For 100M/day, I'd use async processing with
Kafka and GPU clusters for inference.
Shall I dive deeper into any component?"
Типичные заблуждения¶
Заблуждение: на интервью достаточно описать ML pipeline без Human Review
Human-in-the-loop -- обязательная часть ответа. Без обсуждения: (1) priority queue по severity, (2) SLA для разных категорий, (3) moderator specialization и rotation, (4) feedback loop в ML -- ответ считается неполным. Интервьюер ожидает понимание, что ML -- это первый фильтр, а не единственное решение.
Заблуждение: scaling = просто добавить больше GPU
При 100M items/day (1200/sec average, 3600/sec peak) ключевые оптимизации: (1) Hash-based dedup -- одинаковое изображение = один результат, экономит ~30% compute, (2) Tiered processing -- blocklist check до ML, (3) Async Kafka queue -- decouple submission от moderation, (4) Model batching для GPU efficiency. Без этих оптимизаций потребуется 5x больше GPU.
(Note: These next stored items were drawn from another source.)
/-- The stream from `p` to the end of the next byte shows the two-byte window; the second byte counts from bit 8 on. -/
theorem streamBit_of_window {m : Memory} {p k : Nat} {h l : Byte} (hk : p % 8 + k < 16)
    (hh : Memory.read m (p / 8) = some h) (hl : 8 ≤ p % 8 + k → Memory.read m (p / 8 + 1) = some l) :
    streamBit m (p + k) = some ((h.toNat <<< 8 ||| l.toNat).testBit (16 - p % 8 - 1 - k)).toNat := by
  obtain hfirst | hsecond := Nat.lt_or_ge (p % 8 + k) 8
  · have hbyte : Memory.read m ((p + k) / 8) = some h := by rwa [show (p + k) / 8 = p / 8 by omega]
    rw [streamBit_of_read hbyte, testBit_window_high (by omega),
      show 7 - (p + k) % 8 = 16 - p % 8 - 1 - k - 8 by omega]
  · have hbyte : Memory.read m ((p + k) / 8) = some l := by
      rw [show (p + k) / 8 = p / 8 + 1 by omega]; exact hl hsecond
    rw [streamBit_of_read hbyte, testBit_window_low (by omega), show 7 - (p + k) % 8 = 16 - p % 8 - 1 - k by omega]

/-- A field inside two bytes is the window shifted and masked; the second byte counts where `o + n > 8`. -/
theorem field_eq_window {m : Memory} {p n : Nat} {h l : Byte} (hn : p % 8 + n ≤ 16)
    (hh : Memory.read m (p / 8) = some h) (hl : 8 < p % 8 + n → Memory.read m (p / 8 + 1) = some l) :
    field m p n = some (((h.toNat <<< 8 ||| l.toNat) >>> (16 - p % 8 - n)) &&& (2 ^ n - 1)) := by
  rw [Nat.and_two_pow_sub_one_eq_mod]
  exact field_of_window (by omega) fun k hk => streamBit_of_window (by omega) hh fun h8 => hl (by omega)

/-- The window shifted right by `8 - o` is the first byte shifted left by `o`, over the second byte's top `o` bits. -/
theorem window_shiftRight (h l : Nat) {o : Nat} (ho : o ≤ 8) :
    (h <<< 8 ||| l) >>> (8 - o) = h <<< o ||| l >>> (8 - o) := by
  rw [Nat.shiftRight_or_distrib, ← Nat.shiftLeft_sub h (Nat.sub_le 8 o), Nat.sub_sub_self ho]

/-- Settles O5: the sum of the bits, the two-byte window, and the window at width 8. -/
theorem fieldIsMsbFirst : Obligations.FieldIsMsbFirst := by
  intro m p n _
  refine ⟨fun b => field_eq_sum, fun h l hn => field_eq_window hn, fun h l hh hl => ?_⟩
  have hbyte : field m p 8 = some (((h.toNat <<< 8 ||| l.toNat) >>> (16 - p % 8 - 8)) &&& (2 ^ 8 - 1)) :=
    field_eq_window (by omega) hh fun h8 => hl (by omega)
  rwa [show 16 - p % 8 - 8 = 8 - p % 8 by omega, window_shiftRight _ _ (by omega)] at hbyte

end Sys2Proof.Machine
end

section
/-! What a command does not see (R71, R77, R82, R85): a change of state that keeps its inputs and commutes with commit and
with raising a fault goes through the whole command. -/

namespace Sys2Proof.Machine

open Sys2Proof.Claims

/-! ### Changes the engine does not see -/

/-- The change `f` of the state `s` is one a command neither sees nor undoes: it keeps the command's inputs and commutes with
the two ends a command can have. -/
structure EngineBlind (f : State → State) (s : State) : Prop where
  inputs : SameInputs s (f s)
  commit : ∀ w c, Machine.commit w c (f s) = f (Machine.commit w c s)
  raiseFault : ∀ k p d, Machine.raiseFault k p d (f s) = f (Machine.raiseFault k p d s)

theorem EngineBlind.endCommand {f : State → State} {s : State} (h : EngineBlind f s) (x : Got Staged) :
    endCommand (f s) x = mapNext f (endCommand s x) := by
  cases x with
  | ok w c => exact congrArg Host.Outcome.next (h.commit w c)
  | raise k p d => exact congrArg Host.Outcome.next (h.raiseFault k p d)
  | refuse r => rfl

/-- Equal inputs give equal pseudocode, and the end of the command carries the change along. -/
theorem EngineBlind.exec {f : State → State} {s : State} (h : EngineBlind f s) (i : Instr) :
    exec i (f s) = mapNext f (exec i s) := by
  rw [exec_eq_endCommand, exec_eq_endCommand, h.inputs.pseudocode, h.endCommand]

theorem EngineBlind.engineStep {f : State → State} {s : State} (h : EngineBlind f s)
    (hpending : (f s).pending = s.pending) : engineStep (f s) = mapNext f (engineStep s) := by
  unfold Machine.engineStep
  rw [hpending, h.inputs.cursor]
  cases decode s.pending with
  | ok i => exact h.exec i
  | error e => exact congrArg Host.Outcome.next (h.raiseFault .illegalOp s.cursor.toNat 0)

/-! ### The bytes at and above BUFLEN -/

/-- No command writes BUF, and it reads BUF below BUFLEN alone (R45, R77). -/
theorem engineBlind_buf {s : State} {m : Memory}
    (h : ∀ a, a < s.buflen.toNat → Memory.read m a = Memory.read s.buf a) :
    EngineBlind (fun t => { t with buf := m }) s where
  inputs := { cfg := rfl, cursor := rfl, buflen := rfl, dflt := rfl, bytes := h }
  commit _ _ := rfl
  raiseFault _ _ _ := rfl

/-- Settles O26: a second buffer that agrees below BUFLEN is a change the engine does not see. -/
theorem engineReadsOnlyBelowBuflen : Obligations.EngineReadsOnlyBelowBuflen :=
  fun i _ _ h => (engineBlind_buf h).exec i

/-! ### The host while a command is pending -/

/-- DROP and the host side are no inputs of a command, and neither of its ends writes them (R48, R82). -/
theorem engineBlind_hostSide (d : Bool) (a : HostAgent) (n : Nat) (s : State) :
    EngineBlind (fun t => { t with drop := d, host := a, freeCount := n }) s where
  inputs := { cfg := rfl, cursor := rfl, buflen := rfl, dflt := rfl, bytes := fun _ _ => rfl }
  commit _ _ := rfl
  raiseFault _ _ _ := rfl

/-- While FAULT = 0 and CAUSE = 0 a STATUS write has nothing to clear but DROP (R41). -/
theorem writeStatus_of_no_fault {s : State} (w : Word) (hfault : s.fault = false) (hcause : s.cause = 0) :
    writeStatus w s = { s with drop := (writeStatus w s).drop } := by
  simp only [writeStatus, hfault, hcause, Bool.false_and, ite_self]

/-- While BUSY = 1 a turn of the host changes DROP and its own side alone: FAULT and CAUSE are already clear (R40, R220). -/
theorem HostEffect.eq_of_busy {s t : State} (h : HostEffect s t) (hs : s.Inv) (hb : s.busy = true) :
    t = { s with drop := t.drop, host := t.host, freeCount := t.freeCount } := by
  have hfault : s.fault = false := by simpa [hb] using hs.phaseOk
  cases h with
  | own | dropped => rfl
  | status w a hp =>
    exact congrArg (fun u => { u with host := a }) (writeStatus_of_no_fault w hfault (hs.causeIffFault.2 hfault))
  | cmd w a hidle | cursor w a hidle | buflen w a hidle | dflt w a hidle | buf b v a hidle => simp [hb] at hidle

/-- Settles O41: while BUSY = 1 the host's turn is a change the engine does not see. -/
theorem busyAccessesLeaveTheCommandAlone : Obligations.BusyAccessesLeaveTheCommandAlone := by
  intro s s' hs hb hturn
  have hstep := (engineBlind_hostSide s'.drop s'.host s'.freeCount s).engineStep rfl
  rwa [← (hostTurn_effect hturn).eq_of_busy hs hb] at hstep

end Sys2Proof.Machine
end

section
/-! The byte ports (R80): a write and its read back, the reads while BUSY = 0, and the accesses outside the ports and the
window (R81). -/

namespace Sys2Proof.Machine

open Sys2Proof.Claims

/-! ### Port accesses inside the capacity -/

/-- While BUSY = 0 a port write in range takes effect, and on BUF alone (R80, R231). -/
theorem hostWriteBuf_of_idle {s : State} {a : Nat} (hb : s.busy = false) (ha : a < s.cfg.bufCap) (v : Byte) :
    hostWriteBuf a v s = .next { s with buf := Memory.write s.buf a v } := by
  simp only [hostWriteBuf, if_pos ha, writeIfIdle, hb, Bool.false_eq_true, if_false]
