-- ==== Sys2Proof/Machine/Cycle.lean ====
section
/-! DEFINITION. One cycle (40_decode_dispatch.md R96): what follows from the fetch's answer and from the router's, in the
priority of 60_exceptions.md R213; and how a program's word comes to lie where the next cycle fetches. -/

namespace Sys2Proof.Machine

/-- Steps 3 to 8: what the dispatcher does with the router's answer. -/
def dispatch : Routed → State → Result
  | .unrecognized opcode w, s => .next (raise (.unrecognizedFormat opcode w) s)
  | .unmatched f key, s => .next (raise (.unmatchedOperation f key) s)
  | .instr i, s => exec i s

/-- Steps 1 to 8 for a running core: the fetch comes first, so its fault hides every other condition. -/
def cycle (s : State) : Result :=
  match fetch s with
  | .outOfRange a => .next (raise (.memoryFault a) s)
  | .word w => dispatch (route w) s

/-- The regions with the four bytes at `a` made readable, unchanged if they are already. -/
def regionsCovering (rs : List Region) (a : Word) : List Region :=
  if spanInRange rs a.toNat 4 then rs else rs ++ [{ kind := .text, base := a.toNat, size := 4 }]

/-- The load of one word from outside the machine (70_reset_and_hazards.md R244, R245): at `pc`, in memory that answers
there, on a core that runs. -/
def placeAtPc (w : Word) (s : State) : State :=
  (s.setEnv { s.env with mem := s.env.mem.writeWord s.pc w, regions := regionsCovering s.env.regions s.pc }).setRun
    .running

end Sys2Proof.Machine
end

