-- ==== Sys2Proof/Laws/Exec.lean ====
section
/-! SUPPORT. What every instruction can do, said once: the shape of the next state of `exec`, and what the syscall
handler can do to the environment. -/

namespace Sys2Proof.Machine

/-! ## The syscall handler -/

/-- Every answer of the handler leaves memory, its bounds and the error channel alone, extends the output channel, and is
one of `Ok(none)`, `Unknown` and `MemFault` (46_system.md R178, R184). -/
theorem syscall_cases {n a : Word} {e e' : Env} {ans : Answer} (h : syscall n a e = .answered ans e') :
    e'.mem = e.mem ∧ e'.regions = e.regions ∧ e'.errors = e.errors ∧ (∃ text, e'.output = e.output ++ text) ∧
      (ans = .ok none ∨ (ans = .unknown ∧ e' = e) ∨
        ∃ text ad, ans = .memFault ad ∧ scanString e.regions e.mem addressSpace a = .outOfRange text ad) := by
  unfold syscall at h
  repeat' split at h
  all_goals (simp only [Service.answered.injEq, reduceCtorEq] at h)
  case isTrue => obtain ⟨rfl, rfl⟩ := h; exact ⟨rfl, rfl, rfl, ⟨_, rfl⟩, .inl rfl⟩
  case isTrue => obtain ⟨rfl, rfl⟩ := h; exact ⟨rfl, rfl, rfl, ⟨_, rfl⟩, .inl rfl⟩
  case h_1 => obtain ⟨rfl, rfl⟩ := h; exact ⟨rfl, rfl, rfl, ⟨_, rfl⟩, .inl rfl⟩
  case h_2 text ad hs => obtain ⟨rfl, rfl⟩ := h; exact ⟨rfl, rfl, rfl, ⟨_, rfl⟩, .inr (.inr ⟨text, ad, rfl, hs⟩)⟩
  case isTrue => obtain ⟨rfl, rfl⟩ := h; exact ⟨rfl, rfl, rfl, ⟨_, rfl⟩, .inl rfl⟩
  case isFalse => obtain ⟨rfl, rfl⟩ := h; exact ⟨rfl, rfl, rfl, ⟨[], by simp⟩, .inr (.inl ⟨rfl, rfl⟩)⟩

/-- An unknown answer comes from an unsupported number alone. -/
theorem syscall_unknown {n a : Word} {e e' : Env} (h : syscall n a e = .answered .unknown e') :
    n ≠ Params.sysPrintInt ∧ n ≠ Params.sysPrintFloat ∧ n ≠ Params.sysPrintString ∧ n ≠ Params.sysPrintChar := by
  unfold syscall at h
  repeat' split at h
  all_goals simp_all

/-- The address a scan faults at is out of range. -/
theorem scanString_outOfRange {rs : List Region} {m : Memory} : ∀ {fuel : Nat} {a : Word} {text : List Byte} {ad : Word},
    scanString rs m fuel a = .outOfRange text ad → spanInRange rs ad.toNat 1 = false
  | 0, _, _, _, h => by simp [scanString] at h
  | fuel + 1, a, text, ad, h => by
      unfold scanString memReadByte at h
      split at h
      · rename_i ad' hr
        simp only [Scan.outOfRange.injEq] at h
        obtain ⟨-, rfl⟩ := h
        split at hr
        · simp at hr
        · simp only [ByteAnswer.outOfRange.injEq] at hr
          subst hr
          exact Bool.eq_false_iff.2 (by assumption)
      · split at h
        · simp at h
        · cases hs : scanString rs m fuel (a + 1#32) with
          | nul t => simp [hs, Scan.cons] at h
          | endless => simp [hs, Scan.cons] at h
          | outOfRange t ad' =>
            simp only [hs, Scan.cons, Scan.outOfRange.injEq] at h
            obtain ⟨-, rfl⟩ := h
            exact scanString_outOfRange hs

/-! ## ECALL -/

/-- What ECALL can do when it answers a next state. -/
theorem execEcall_cases {s t : State} (h : execEcall s = .next t) :
    ∃ ans e, syscall (s.reg Params.regA0) (s.reg Params.regA1) s.env = .answered ans e ∧
      ((ans = .ok none ∧ t = commit {} (s.setEnv e)) ∨
        (ans = .unknown ∧ t = commit {} (report (.unknownSyscall (s.reg Params.regA0)) (s.setEnv e))) ∨
        (∃ ad, ans = .memFault ad ∧ t = raise (.memoryFault ad) (s.setEnv e))) := by
  unfold execEcall at h
  cases hs : syscall (s.reg Params.regA0) (s.reg Params.regA1) s.env with
  | endless => simp [hs, afterSyscall] at h
  | answered ans e =>
    rw [hs] at h
    refine ⟨ans, e, rfl, ?_⟩
    obtain rfl | ⟨rfl, -⟩ | ⟨text, ad, rfl, -⟩ := (syscall_cases hs).2.2.2.2
    · simp only [afterSyscall, Host.Outcome.next.injEq] at h; exact .inl ⟨rfl, h.symm⟩
    · simp only [afterSyscall, Host.Outcome.next.injEq] at h; exact .inr (.inl ⟨rfl, h.symm⟩)
    · simp only [afterSyscall, Host.Outcome.next.injEq] at h; exact .inr (.inr ⟨ad, rfl, h.symm⟩)

/-! ## Every instruction -/

/-- The instructions other than ECALL, EBREAK and the placeholders commit one yield and nothing else. -/
def Instr.yield : Instr → State → Option Yield
  | .add rd rs1 rs2, s => some { write := some (rd, s.reg rs1 + s.reg rs2) }
  | .sub rd rs1 rs2, s => some { write := some (rd, s.reg rs1 - s.reg rs2) }
  | .xor rd rs1 rs2, s => some { write := some (rd, s.reg rs1 ^^^ s.reg rs2) }
  | .addi rd rs1 imm, s => some { write := some (rd, s.reg rs1 + immI imm) }
  | .slli rd rs1 shamt, s => some { write := some (rd, shiftLeft (s.reg rs1) shamt) }
  | .beq rs1 rs2 raw, s =>
      some { target := if condEq (s.reg rs1) (s.reg rs2) then some (s.pc + branchOffset raw) else none }
  | .bne rs1 rs2 raw, s =>
      some { target := if condNe (s.reg rs1) (s.reg rs2) then some (s.pc + branchOffset raw) else none }
  | .blt rs1 rs2 raw, s =>
      some { target := if condLt (s.reg rs1) (s.reg rs2) then some (s.pc + branchOffset raw) else none }
  | .bge rs1 rs2 raw, s =>
      some { target := if condGe (s.reg rs1) (s.reg rs2) then some (s.pc + branchOffset raw) else none }
  | .bltu rs1 rs2 raw, s =>
      some { target := if condLtu (s.reg rs1) (s.reg rs2) then some (s.pc + branchOffset raw) else none }
  | .bgeu rs1 rs2 raw, s =>
      some { target := if condGeu (s.reg rs1) (s.reg rs2) then some (s.pc + branchOffset raw) else none }
  | .jal rd raw, s => some { write := some (rd, s.pc + Params.ibytes), target := some (s.pc + jumpOffset raw) }
  | .lui rd imm20, _ => some { write := some (rd, immU imm20) }
  | .auipc rd imm20, s => some { write := some (rd, immU imm20 + s.pc) }
  | .ecall, _ => none
  | .ebreak, _ => none
  | .load _ _ _ _, _ => none
  | .store _ _ _ _, _ => none
  | .fence _ _ _ _, _ => none
  | .jalr _ _ _ _, _ => none

/-- Every way an instruction can answer a next state. -/
theorem exec_cases {i : Instr} {s t : State} (h : exec i s = .next t) :
    (∃ y, Instr.yield i s = some y ∧ t = commit y s) ∨
      (i = .ebreak ∧ t = stop .breakpoint (commit {} s)) ∨
      (∃ f w, formatOf (opcodeOf (encode i)) = some f ∧ f ∈ [Format.load, .store, .fence, .jumpAndLinkRegister] ∧
        w = encode i ∧ t = raise (.notImplemented f w) s) ∨
      (i = .ecall ∧ execEcall s = .next t) := by
  cases i with
  | ecall => exact .inr (.inr (.inr ⟨rfl, h⟩))
  | ebreak => exact .inr (.inl ⟨rfl, by simpa [exec, execEbreak, Params.ebreakAdvancesPc] using h.symm⟩)
  | load imm rs1 f3 rd =>
    refine .inr (.inr (.inl ⟨.load, _, ?_, by simp, rfl, by simpa [exec, execLoad, raiseNotImplemented] using h.symm⟩))
    exact congrArg formatOf (opcodeOf_encodeI rs1 rd f3 _ imm)
  | store imm rs2 rs1 f3 =>
    refine .inr (.inr (.inl ⟨.store, _, ?_, by simp, rfl, by simpa [exec, execStore, raiseNotImplemented] using h.symm⟩))
    exact congrArg formatOf (opcodeOf_encodeS rs2 rs1 f3 _ imm)
  | fence imm rs1 f3 rd =>
    refine .inr (.inr (.inl ⟨.fence, _, ?_, by simp, rfl, by simpa [exec, execFence, raiseNotImplemented] using h.symm⟩))
    exact congrArg formatOf (opcodeOf_encodeI rs1 rd f3 _ imm)
  | jalr imm rs1 f3 rd =>
    refine .inr (.inr (.inl ⟨.jumpAndLinkRegister, _, ?_, by simp, rfl,
      by simpa [exec, execJalr, raiseNotImplemented] using h.symm⟩))
    exact congrArg formatOf (opcodeOf_encodeI rs1 rd f3 _ imm)
  | _ => exact .inl ⟨_, rfl, (Host.Outcome.next.inj h).symm⟩

end Sys2Proof.Machine
end

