/-- Settles O43: states with the same sources undergo the same effect. -/
theorem resultsDependOnSourcesAlone : Obligations.ResultsDependOnSourcesAlone := by
  unfold Obligations.ResultsDependOnSourcesAlone
  intro i s s' t hpc henv hreg h
  obtain ⟨a, ha, rfl⟩ := exists_effect h
  exact ⟨a.apply s', ha.runs s' ⟨hpc, henv, hreg⟩, rfl, .rfl, fun _ hr => ha.reg_dest hr s s',
    fun _ hr => ha.reg_other hr s'⟩

/-- Settles O45, by the laws of the register file. -/
theorem registerZeroIsHardwired : Obligations.RegisterZeroIsHardwired := by
  unfold Obligations.RegisterZeroIsHardwired
  refine ⟨State.reg_zero, fun s v => ?_, fun s i v hi => RegFile.read_write_same s.x v hi,
    fun s i j v hj => RegFile.read_write_other s.x v hj⟩
  rw [State.setReg, RegFile.write_zero]

/-- Settles O49: the registers by what each reads after a create request, the rest by the request's definition. -/
theorem resetValues : Obligations.ResetValues := by
  unfold Obligations.ResetValues
  intro l e
  have hreg : ∀ r, (State.create l e).reg r = if r = 3 then l.dataBase else if r = 2 then l.stackTop - 4#32 else 0#32 :=
    RegFile.read_created l
  refine ⟨rfl, hreg 2, hreg 3, fun r h2 h3 => ?_, rfl, rfl⟩
  rw [hreg r, if_neg h3, if_neg h2]

end Sys2Proof.Claims
end

section
/-! PROOF. The external memory of 20_memory.md: the word a fetch answers (R41, R43), the fetch that faults (R48, R49), what
the core leaves of memory (R42), and what a fetch sees of a write by memory's owner (R53). -/

namespace Sys2Proof.Machine

/-- A word assembled little-endian gives back the byte at each place: the bytes below it are passed over. -/
theorem byteOfWord_wordOfBytes (bytes : Nat → Byte) {k : Nat} (hk : k < 4) :
    byteOfWord (wordOfBytes (bytes 0) (bytes 1) (bytes 2) (bytes 3)) k = bytes k := by
  unfold byteOfWord wordOfBytes
  interval_cases k
  · exact BitVec.extractLsb'_append_eq_right
  · rw [BitVec.extractLsb'_append_eq_of_le (by decide)]
    exact BitVec.extractLsb'_append_eq_right
  · rw [BitVec.extractLsb'_append_eq_of_le (by decide), BitVec.extractLsb'_append_eq_of_le (by decide)]
    exact BitVec.extractLsb'_append_eq_right
  · rw [BitVec.extractLsb'_append_eq_of_le (by decide), BitVec.extractLsb'_append_eq_of_le (by decide)]
    exact BitVec.extractLsb'_append_eq_left

theorem fetch_of_inRange {s : State} (h : spanInRange s.env.regions s.pc.toNat 4 = true) :
    fetch s = .word (wordOfBytes (s.env.mem.readByte s.pc.toNat) (s.env.mem.readByte (s.pc.toNat + 1))
      (s.env.mem.readByte (s.pc.toNat + 2)) (s.env.mem.readByte (s.pc.toNat + 3))) := by
  rw [fetch, memFetchWord_eq, if_pos h]

theorem step_fetchFault {s : State} (hrun : s.run = .running) (h : spanInRange s.env.regions s.pc.toNat 4 = false) :
    step s = .next (raise (.memoryFault s.pc) s) := by
  have hfetch : fetch s = .outOfRange s.pc := by rw [fetch, memFetchWord_eq, h]; rfl
  rw [step_running hrun, cycle, hfetch]

end Sys2Proof.Machine

namespace Sys2Proof.Claims
open Sys2Proof.Machine

/-- The span test of the fetch, in the words of the statements. -/
theorem fetchSpan_iff (s : State) :
    spanInRange s.env.regions s.pc.toNat 4 = true ↔
      s.pc.toNat + 4 ≤ 2 ^ 32 ∧ ∀ k, k < 4 → Mapped s (s.pc.toNat + k) := by
  simp only [spanInRange_iff, mapped_iff]

theorem sameMemory_of_env {s t : State} (hmem : t.env.mem = s.env.mem) (hregions : t.env.regions = s.env.regions) :
    SameMemory s t :=
  ⟨fun a => congrArg (Memory.readByte · a) hmem, hmem, hregions⟩

theorem fatalStop_raise (s : State) (f : Fatal) : FatalStop s (raise f s) f :=
  ⟨rfl, fun _ => rfl, sameMemory_of_env rfl rfl, rfl, rfl, rfl, rfl, rfl⟩

/-- ECALL leaves memory as the handler does, and the handler writes none (46_system.md R178). -/
theorem execEcall_sameMemory {s t : State} (h : execEcall s = .next t) : SameMemory s t := by
  obtain ⟨ans, e, hsys, hans⟩ := execEcall_cases h
  obtain ⟨hmem, hregions, -⟩ := syscall_cases hsys
  obtain ⟨-, rfl⟩ | ⟨-, rfl⟩ | ⟨ad, -, rfl⟩ := hans <;> exact sameMemory_of_env hmem hregions

theorem exec_sameMemory {i : Instr} {s t : State} (h : exec i s = .next t) : SameMemory s t := by
  obtain ⟨y, -, rfl⟩ | ⟨-, rfl⟩ | ⟨f, w, -, -, -, rfl⟩ | ⟨-, hecall⟩ := exec_cases h
  · exact sameMemory_of_env (by rw [commit_env]) (by rw [commit_env])
  · exact sameMemory_of_env rfl rfl
  · exact sameMemory_of_env rfl rfl
  · exact execEcall_sameMemory hecall

/-- Settles O34: byte `k` of the assembled word is the byte at `pc + k`. -/
theorem fetchIsLittleEndian : Obligations.FetchIsLittleEndian := by
  unfold Obligations.FetchIsLittleEndian
  intro s htop hmapped
  exact ⟨_, fetch_of_inRange ((fetchSpan_iff s).2 ⟨htop, hmapped⟩),
    fun _ hk => byteOfWord_wordOfBytes (fun j => byteAt s (s.pc.toNat + j)) hk⟩

/-- Settles O35: either hypothesis fails the span test of the fetch. -/
theorem fetchFaults : Obligations.FetchFaults := by
  unfold Obligations.FetchFaults
  intro s hrun hout
  have hspan : spanInRange s.env.regions s.pc.toNat 4 = false := by
    rw [Bool.eq_false_iff, ne_eq, fetchSpan_iff]
    rintro ⟨htop, hmapped⟩
    obtain ⟨k, hk, hnot⟩ | hpc := hout
    · exact hnot (hmapped k hk)
    · omega
  exact ⟨_, step_fetchFault hrun hspan, fatalStop_raise s _⟩

/-- Settles O41: a cycle raises a condition, which writes no memory, or executes an instruction, and none writes any. -/
theorem coreNeverWritesMemory : Obligations.CoreNeverWritesMemory := by
  unfold Obligations.CoreNeverWritesMemory
  intro s t h
  obtain ⟨f, rfl⟩ | ⟨i, -, hexec⟩ := step_raises_or_runs h
  · exact sameMemory_of_env rfl rfl
  · exact exec_sameMemory hexec

/-- Settles O47: the fetch after the write is little-endian too (O34), over the memory with the one byte changed. -/
theorem fetchSeesHostWrites : Obligations.FetchSeesHostWrites := by
  unfold Obligations.FetchSeesHostWrites
  intro s a b k hwf htop hmapped hk ha
  obtain ⟨w, hfetch, hbytes⟩ :=
    fetchIsLittleEndian (s.setEnv { s.env with mem := s.env.mem.writeByte a.toNat b }) htop hmapped
  refine ⟨_, w, rfl, hfetch, ?_, fun j hj hne => ?_⟩
  · rw [hbytes k hk, State.setEnv_pc, ← ha]
    exact Memory.readByte_writeByte_same hwf
  · rw [hbytes j hj, State.setEnv_pc]
    exact Memory.readByte_writeByte_other (by omega)

end Sys2Proof.Claims
end

section
/-! PROOF. The round trips of 30_encoding.md: the word of the decoder's fields and back, layout by layout (R62 to R67), and
what the router reads in a word (R76 to R79). -/

namespace Sys2Proof

/-! ## Slices of a word -/

@[simp] theorem ofFin_rdOf (w : Word) : BitVec.ofFin (w := 5) (rdOf w) = w.extractLsb' 7 5 := rfl
@[simp] theorem ofFin_rs1Of (w : Word) : BitVec.ofFin (w := 5) (rs1Of w) = w.extractLsb' 15 5 := rfl
@[simp] theorem ofFin_rs2Of (w : Word) : BitVec.ofFin (w := 5) (rs2Of w) = w.extractLsb' 20 5 := rfl

/-- Words that agree under a mask agree in every slice that the mask covers. -/
theorem extractLsb'_congr_of_and {w v m : Word} {start len : Nat} (hm : m.extractLsb' start len = BitVec.allOnes len)
    (h : w &&& m = v &&& m) : w.extractLsb' start len = v.extractLsb' start len := by
  simpa only [BitVec.extractLsb'_and, hm, BitVec.and_allOnes] using congrArg (BitVec.extractLsb' start len) h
Вопросы с оценкой ответов¶
Как обрабатывать edge case: news account публикует graphic violence (война)?
"Автоматически блокировать -- violence is violence" -- нарушает свободу прессы
"Context-aware routing: (1) Account reputation check -- verified news accounts имеют отдельный threshold, (2) Violence model выдаёт high score, но Decision Engine проверяет context (is_news_account=true), (3) Route to specialized reviewers (не auto-reject), (4) If approved -- add content warning label вместо удаления. Policy: news exception для violence, но NEVER для child safety. Это показывает понимание policy-aware moderation."
Как масштабировать модерацию видео при 500 часов загрузки в минуту?
"Анализировать каждый кадр каждого видео" -- физически невозможно при таком объёме
"Tiered approach: (1) Быстрый check первых 3 кадров + thumbnail на NSFW/violence (<1s), если clean -- defer deep analysis. (2) Smart frame sampling: scene-change detection, ~30 кадров для 5-min video. (3) Audio pipeline параллельно: speech-to-text + text moderation + audio event detection (gunshots, screaming). (4) Prioritization: videos от new accounts и trending content проверяются первыми. (5) Deduplication: perceptual hash -- если видео уже модерировалось, reuse результат."